(Stored data entries)
* * * * * * * * *

/-- Frame 0 of a caravan at its receiver. A new frame 0 replaces what has arrived of an earlier send. One addressed to a job
that is not current and SERVING on its partition is refused with PART_OFFLINE (R331), one with a reserved content code is
discarded (R61). (DESIGN CHOICE: log 40) -/
def State.rxFrame0 (s : State) (f : Frame) : State :=
  match (if 9 ≤ tagContent f.hdr.tag then none else f.mft) with
  | none => s
  | some m =>
    let src := hSrc f
    let id := mReqId m
    if s.fab.aborted.contains (abortKey src f.hdr.tag) then s
    else
      let s := match s.incomingOf src id with
        | some (p, i) => s.dropIncoming p i
        | none => s
      let s := s.modFab fun b => { b with dropped := b.dropped.erase (abortKey src f.hdr.tag) }
      match s.targetPart f m with
      | none => if mPhase m = Ph.park then s.refuse 0 src m St.partOffline else s
      | some p =>
        if mCrcOk m = false then
          (s.raise Ev.manifestCrcRx St.ok 23 s.fab.via (reqWord m)).refuse p src m St.operandRange
        else if (s.part p).st ≠ .serving ∨ (s.part p).role = .unset ∨ s.servesJobOf p m = false then
          s.refuse p src m St.partOffline
        else
          match s.epochKind (mEpoch m) with
          | 1 => { s with mgr := { s.mgr with held := s.mgr.held ++ [{ src := src, frame := f }] } }
          | 3 => s.refuse p src m St.staleEpoch
          | _ =>
            match s.frame0Fault p f m with
            | some (st, ev) =>
              let s := match ev with
                | some (e, src) => s.raise e St.ok src 0xFF (reqWord m)
                | none => s
              s.refuse p src m st
            | none =>
              let park := decide (mPhase m = Ph.park)
              match (if park then some 0 else s.freeSlot p) with
              | none => s.refuse p src m St.operandRange
              | some k =>
                let i : Incoming :=
                  { src := src, unit := hUnit f, slot := k, park := park, mft := m,
                    sampler := if mPhase m = Ph.atAdmit then [] else fitBytes 128 (bodyBytes f.body), accepted := false,
                    frame0 := f, lines := [], owed := 0, got := [], forms := [],
                    last := if tagLast f.hdr.tag then some 0 else none, pages := [] }
                (s.modPart p fun x => { x with incoming := x.incoming ++ [i] }).rxContinue p i

def execCaravanFrame0 (f : Frame) (s : State) : Res := .next (s.ifTakes (s.rxFrame0 f))

/-! ## The later frames -/

/-- Payloads of frames `lo` to `lo + n − 1`, joined. -/
def Incoming.run (i : Incoming) (lo n : Nat) : Bytes :=
  (List.range n).flatMap fun k => (tabFind i.got (lo + k)).getD []

def logFrames (m : Manifest) : Nat := ceilDiv (mNextPos m) 1024

/-- The runs of frames that follow: for each byte length, the bytes its whole 4,096-byte frames carry; none where a length
does not fit. -/
def Incoming.split (i : Incoming) : Nat → List Nat → Option (List Bytes)
  | k, [] => if i.last = some (k - 1) then some [] else none
  | k, n :: r =>
    let b := i.run k (ceilDiv n 4096)
    if b.length = n then (Incoming.split i (k + ceilDiv n 4096) r).map (b :: ·) else none

/-- The form of a page: its stored format, and whether it is COMPRESSED. -/
abbrev PageForm := Nat × Bool

/-- The carried length of a page of a form (R243). -/
def Geom.formBytes (g : Geom) (x : PageForm) : Nat := g.pageSize (if x.2 then g.kvFmt else x.1)

/-- The next `n` pages of a HANDOFF from frame `k` on, each in the form its frames brought, of at most `most` bytes; none
where they do not fit. -/
def Incoming.pagesFrom (i : Incoming) (g : Geom) (most : Nat) : Nat → Nat → Option (List (PageForm × Bytes))
  | 0, k => if i.last = some (k - 1) then some [] else none
  | n + 1, k =>
    let form := (tabFind i.forms k).getD (mKfmt i.mft, false)
    let z := g.formBytes form
    let b := i.run k (ceilDiv z 4096)
    if kvFmtOk form.1 ∧ g.pageSize form.1 ≤ most ∧ b.length = z then
      (Incoming.pagesFrom i g most n (k + ceilDiv z 4096)).map ((form, b) :: ·)
    else none

/-- The page table that a receiver builds (R64): the shared prefix, then the pages as installed, each with its format and
whether it is COMPRESSED (R178, R217). -/
def State.buildTable (s : State) (p : PartId) (i : Incoming) (addrs : List Nat) (pre : Bytes)
    (forms : List PageForm := []) : Bytes :=
  let m := i.mft
  let l := s.layers p
  let shared := if mFlag m flSharedPrefix then srPrefixPages i.sampler else 0
  let kv := kvPositions m
  let used := if addrs = [] then shared else ceilDiv kv 256
  let h : PtHdr :=
    { reqId := (mReqId m).toNat, layers := l, pageCap := ceilDiv (srLogCap i.sampler) 256, pages := used,
      pageBytes := (s.geom p).pageSize (s.geom p).kvFmt, prefixPages := shared }
  let pre := (List.range (shared * l)).flatMap fun q => wordBytes (setFld (wordOf (pre.drop (64 + 8 * q))) 57 57 1)
  let own := addrs.zipIdx.flatMap fun x =>
    let pg := shared + x.2 / l
    let form := forms.getD x.2 (mKfmt m, false)
    wordBytes (setFld (mkDesc (s.nodeBase + x.1) form.1 (min 256 (kv - 256 * pg))) 59 59 (b2n form.2))
  let rest := h.pageCap * l - (shared * l + addrs.length)
  h.bytes ++ pre ++ own ++ zeros (8 * rest)

/-- The new owner's note to the manager (R14): with what R14 lists it brings the manifest, whose sticky flags the manager
keeps (R41, R56). (DESIGN CHOICE: log 54) -/
def State.ownershipNote (s : State) (p : PartId) (m : Manifest) : State :=
  s.sendMgr p (ctlTagM m) (.ownership (mReqId m) (BitVec.ofNat 4 (mPhase m)) s.fab.node p (some m))

/-- The commit point at a new owner (R12, R14, R17, R52, R57, R76): the structures and pages written, the manifest
rewritten, the acknowledgement and the ownership note sent. (DESIGN CHOICE: log 43; DESIGN CHOICE: log 58) -/
def State.commitCaravan (s : State) (p : PartId) (i : Incoming) (log : Bytes) (pages : List Bytes)
    (forms : List PageForm) : State :=
  let m := i.mft
  let k := i.slot
  let j := (s.jobOf p).getD 0
  let at_ := fun i => s.poolBase j + i * s.slotBytes j
  let shared := mFlag m flSharedPrefix
  let (pre, s) := match (if shared then s.gather p i.lines (srPrefixPt i.sampler)
      (64 + 8 * (srPrefixPages i.sampler * s.layers p)) else (.bytes [], s)) with
    | (.bytes b, s) => (b, s)
    | (_, s) => ([], s)
  let resume := decide (mPhase m = Ph.resume)
  let addrs := if resume then [] else i.pages.map at_
  let table := s.buildTable p i addrs pre forms
  let sr := srSeal (setLe i.sampler 0x40 8 (s.nodeBase + s.copyAddr 2 p k))
  let parts := [(s.copyAddr 0 p k, table), (s.copyAddr 1 p k, sr), (s.copyAddr 2 p k, log)] ++ addrs.zip pages
  if parts.any fun x => (s.stCheck (s.jobOf p) x.1 x.2.length).isSome then s.failIncoming p i St.operandRange
  else
    let s := parts.foldl (fun s x => (s.stWrite (s.jobOf p) x.1 x.2).2) s
    let s := s.modPart p fun x => { x with incoming := x.incoming.erase i }
    let m1 := mWithOwner { m with w1 := setFld m.w1 25 20 0, w5 := setFld m.w5 51 0 (s.nodeBase + s.copyAddr 0 p k),
                                  w6 := setFld m.w6 51 0 (s.nodeBase + s.copyAddr 1 p k) } s.fab.node.val p.val
    let m2 := if mPhase m = Ph.atAdmit then mWithPhase m1 Ph.prefill s.epoch else s.restamp p (mSeal m1)
    let m2 := mSeal (mClean m2)
    let old := if (resume ∨ 2 ≤ mTurn m ∨ mFlag m flStateLost) ∧ mCacheSet m ≠ 0xFFF then some (mCacheSet m) else none
    let s := (s.setManifest p k m2).setSlot p k
      { held := true, logged := mNextPos m, oldSet := old,
        oldCopy := if resume then some ((mPtAddr m - 256) % 2 ^ 42) else none,
        turnEnded := decide (mPhase m = Ph.handoff) }
    let s := s.adRef m2 true
    let s := { s with mgr := { s.mgr with owners := tabErase (mReqId m).toNat s.mgr.owners } }
    let s := s.sendSeq (s.ctlFrame p.val i.src (ctlTagM m2) (.commitAck (mReqId m)))
    let s := s.ownershipNote p m2
    if resume then
      let f : Fetch :=
        { slot := k, id := mReqId m, base := (mPtAddr m - 256) % 2 ^ 42, lines := [], owed := 0, lost := [], pages := i.pages }
      (s.modPart p fun x => { x with fetches := x.fetches ++ [f] }).fetchGo p f
    else s.sharedCheck p k

/-- A member of a cache set holds everything of a PARK transfer: its copies and stripes are written, PT_ADDR and SR_ADDR of
the manifest name them, the same on every member (R52, R53), and its allocation stands (R297). The copy of an earlier PARK
stays beside it (R20). -/
def State.commitPark (s : State) (p : PartId) (i : Incoming) (log table : Bytes) (ds : List Word) (parts : List Bytes) :
    State :=
  let m := s.restampPark p i.mft
  let id := mReqId m
  let slots := ds.map dAddr
  let base := parkedAddr 0 id (mNextPos m) slots
  let m := mSeal (mClean { m with w5 := setFld m.w5 51 0 ((base + 256) % 2 ^ 42), w6 := setFld m.w6 51 0 ((base + 64) % 2 ^ 42) })
  let all := [(base, mBytes m ++ srStore i.sampler ++ zeros 64 ++ table),
    (parkedAddr 1 id (mNextPos m) slots, log)] ++ slots.zip parts
  if all.any fun x => (s.stCheck (s.jobOf p) x.1 x.2.length).isSome then s.failIncoming p i St.operandRange
  else
    let j := (s.jobOf p).getD 0
    let s := all.foldl (fun s x => (s.stWrite (s.jobOf p) x.1 x.2).2) s
    let s := s.modPart p fun x => { x with incoming := x.incoming.erase i }
    let s := i.pages.foldl (fun s k => s.poolGive j k) s
    let z := s.slotBytes j
    let b := s.poolBase j
    let s := slots.foldl (fun s a => if 0 < z ∧ b ≤ a ∧ (a - b) / z < s.poolSlots j then s.poolTake j ((a - b) / z) else s) s
    { s with parked := s.parked ++ [{ id := id, part := p, mft := m, slots := slots, base := base }] }

/-- The page table of a PARK transfer as far as it has come: its header, its length and its parked descriptors, none of them
before all of it is there (R297). -/
def Incoming.parkTable (i : Incoming) : PtHdr × Nat × List Word :=
  let t := logFrames i.mft
  let h := ptHdrOf (i.run (1 + t) 1)
  let n := 64 + 8 * (h.pages * h.layers)
  let table := i.run (1 + t) (ceilDiv n 4096)
  let ds := (List.range (h.pages * h.layers)).map fun q => (wordOf (table.drop (64 + 8 * q)) : Word)
  (h, n, if table.length < n then [] else ds.filter fun d => dValid d && dParked d)

/-- Whether the page table of a PARK transfer is all there: it tells where every frame's lines lie. -/
def Incoming.tableHeld (i : Incoming) : Bool :=
  let t := logFrames i.mft
  decide (64 ≤ (i.run (1 + t) 1).length) && decide ((i.run (1 + t) (ceilDiv i.parkTable.2.1 4096)).length = i.parkTable.2.1)

/-- Address and carried length of the pages of a HANDOFF from frame `k` on, as far as the frames held tell the form of each:
its first frame does. -/
def Incoming.pageRuns (i : Incoming) (g : Geom) : List Nat → Nat → List (Nat × Nat)
  | [], _ => []
  | a :: r, k =>
    match tabFind i.forms k with
    | none => []
    | some form => (a, g.formBytes form) :: Incoming.pageRuns i g r (k + ceilDiv (g.formBytes form) 4096)

/-- Where the structures and pages that a transfer brings lie, in the order of its frames from frame 1 on: address and
length. -/
def State.frameRuns (s : State) (p : PartId) (i : Incoming) : List (Nat × Nat) :=
  let m := i.mft
  let g := s.geom p
  let n := 4 * mNextPos m
  if i.park then
    let x := i.parkTable
    let base := fun k => parkedAddr k (mReqId m) (mNextPos m) (x.2.2.map dAddr)
    let coded := ((s.setUnder i.sent).map (·.coded)).getD false
    if i.tableHeld then
      (base 1, n) :: (base 0 + 256, x.2.1) :: x.2.2.map fun d => (dAddr d, stripeLen coded (carried g x.1.pageBytes d))
    else []
  else
    let j := (s.jobOf p).getD 0
    let at_ := fun i => s.poolBase j + i * s.slotBytes j
    (s.copyAddr 2 p i.slot, n) :: i.pageRuns g (if mPhase m = Ph.handoff then i.pages.map at_ else []) (1 + logFrames m)

/-- Where frame `n` of a transfer lies, its runs beginning at frame `k`. -/
def placeIn : List (Nat × Nat) → Nat → Nat → Option Nat
  | [], _, _ => none
  | (a, z) :: r, k, n =>
    let c := ceilDiv z 4096
    if n < k + c then (if k ≤ n then some (a + 4096 * (n - k)) else none) else placeIn r (k + c) n

/-- Where the lines of a later frame of a transfer lie, as far as the frames held tell it. -/
def State.framePlace (s : State) (p : PartId) (i : Incoming) (f : Frame) : Option Nat :=
  placeIn (s.frameRuns p i) 1 (tagIndex f.hdr.tag)

/-- The lines of a later frame are placed and visible (R278), as far as the frames held tell its place; the commit point
writes all of them. (DESIGN CHOICE: log 43) -/
def State.placeFrame (s : State) (p : PartId) (i : Incoming) (f : Frame) : State :=
  match s.framePlace p i f with
  | some a => s.fabricWrite (s.jobOf p) a (bodyBytes f.body) f.hdr.tag s.fab.via
  | none => s

/-- Every frame of a transfer is there: the payloads are cut as Table 2.1 and R297 lay them out. Frames that do not fit the
layout fail the transfer. (DESIGN CHOICE: log 43; DESIGN CHOICE: log 59) -/
def State.completeCaravan (s : State) (p : PartId) (i : Incoming) : State :=
  let m := i.mft
  let bad := s.failIncoming p i St.operandRange
  let n := 4 * mNextPos m
  if i.park then
    match s.setUnder i.sent with
    | none => bad
    | some c =>
      let me := c.members.findIdx fun x => x = s.fab.node
      let (h, tb, ds) := i.parkTable
      let g := s.geom p
      match i.split 1 (n :: tb :: ds.map fun d => stripeLen c.coded (carried g h.pageBytes d)) with
      | some (log :: table :: parts) => if me < c.members.length then s.commitPark p i log table ds parts else bad
      | _ => bad
  else
    let g := s.geom p
    let count := if mPhase m = Ph.handoff then i.pages.length else 0
    let log := i.run 1 (logFrames m)
    match i.pagesFrom g (g.pageSize g.kvFmt) count (1 + logFrames m) with
    | some l => if log.length = n then s.commitCaravan p i log (l.map (·.2)) (l.map (·.1)) else bad
    | none => bad

/-- The transfers that a unit of a node sends here and that have been accepted. -/
def State.acceptedFrom (s : State) (src : NodeId) (unit : Nat) : List (PartId × Incoming) :=
  (List.finRange 16).flatMap fun p =>
    ((s.part p).incoming.filter fun i => i.accepted && decide (i.src = src) && decide (i.unit = unit)).map fun i => (p, i)

/-- A frame whose REQ_ID is of no transfer from its source: a late frame of one that has failed is discarded; any other
fails the check of R47, and with it the transfer of its source unit, where there is one only. (DESIGN CHOICE: log 49) -/
def State.strayFrame (s : State) (f : Frame) : State :=
  if s.fab.dropped.contains (abortKey (hSrc f) f.hdr.tag) then s
  else
    match s.acceptedFrom (hSrc f) (hUnit f) with
    | [] => s
    | [(p, i)] => (s.raise Ev.tagMismatch St.ok 23 0xFF (reqWord i.mft)).failIncoming p i St.operandRange
    | (_, i) :: _ => s.raise Ev.tagMismatch St.ok 23 0xFF (reqWord i.mft)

* * * * * * * * *

- _Work to be completed_: From the records above, retype only the lines starting at the line that contains "if n < k + c" and ending at the line that contains "placeIn (s.frameRuns p", both included.

- _Output for this exercise_:
    if n < k + c then (if k ≤ n then some (a + 4096 * (n - k)) else none) else placeIn r (k + c) n

/-- Where the lines of a later frame of a transfer lie, as far as the frames held tell it. -/
def State.framePlace (s : State) (p : PartId) (i : Incoming) (f : Frame) : Option Nat :=
  placeIn (s.frameRuns p i) 1 (tagIndex f.hdr.tag)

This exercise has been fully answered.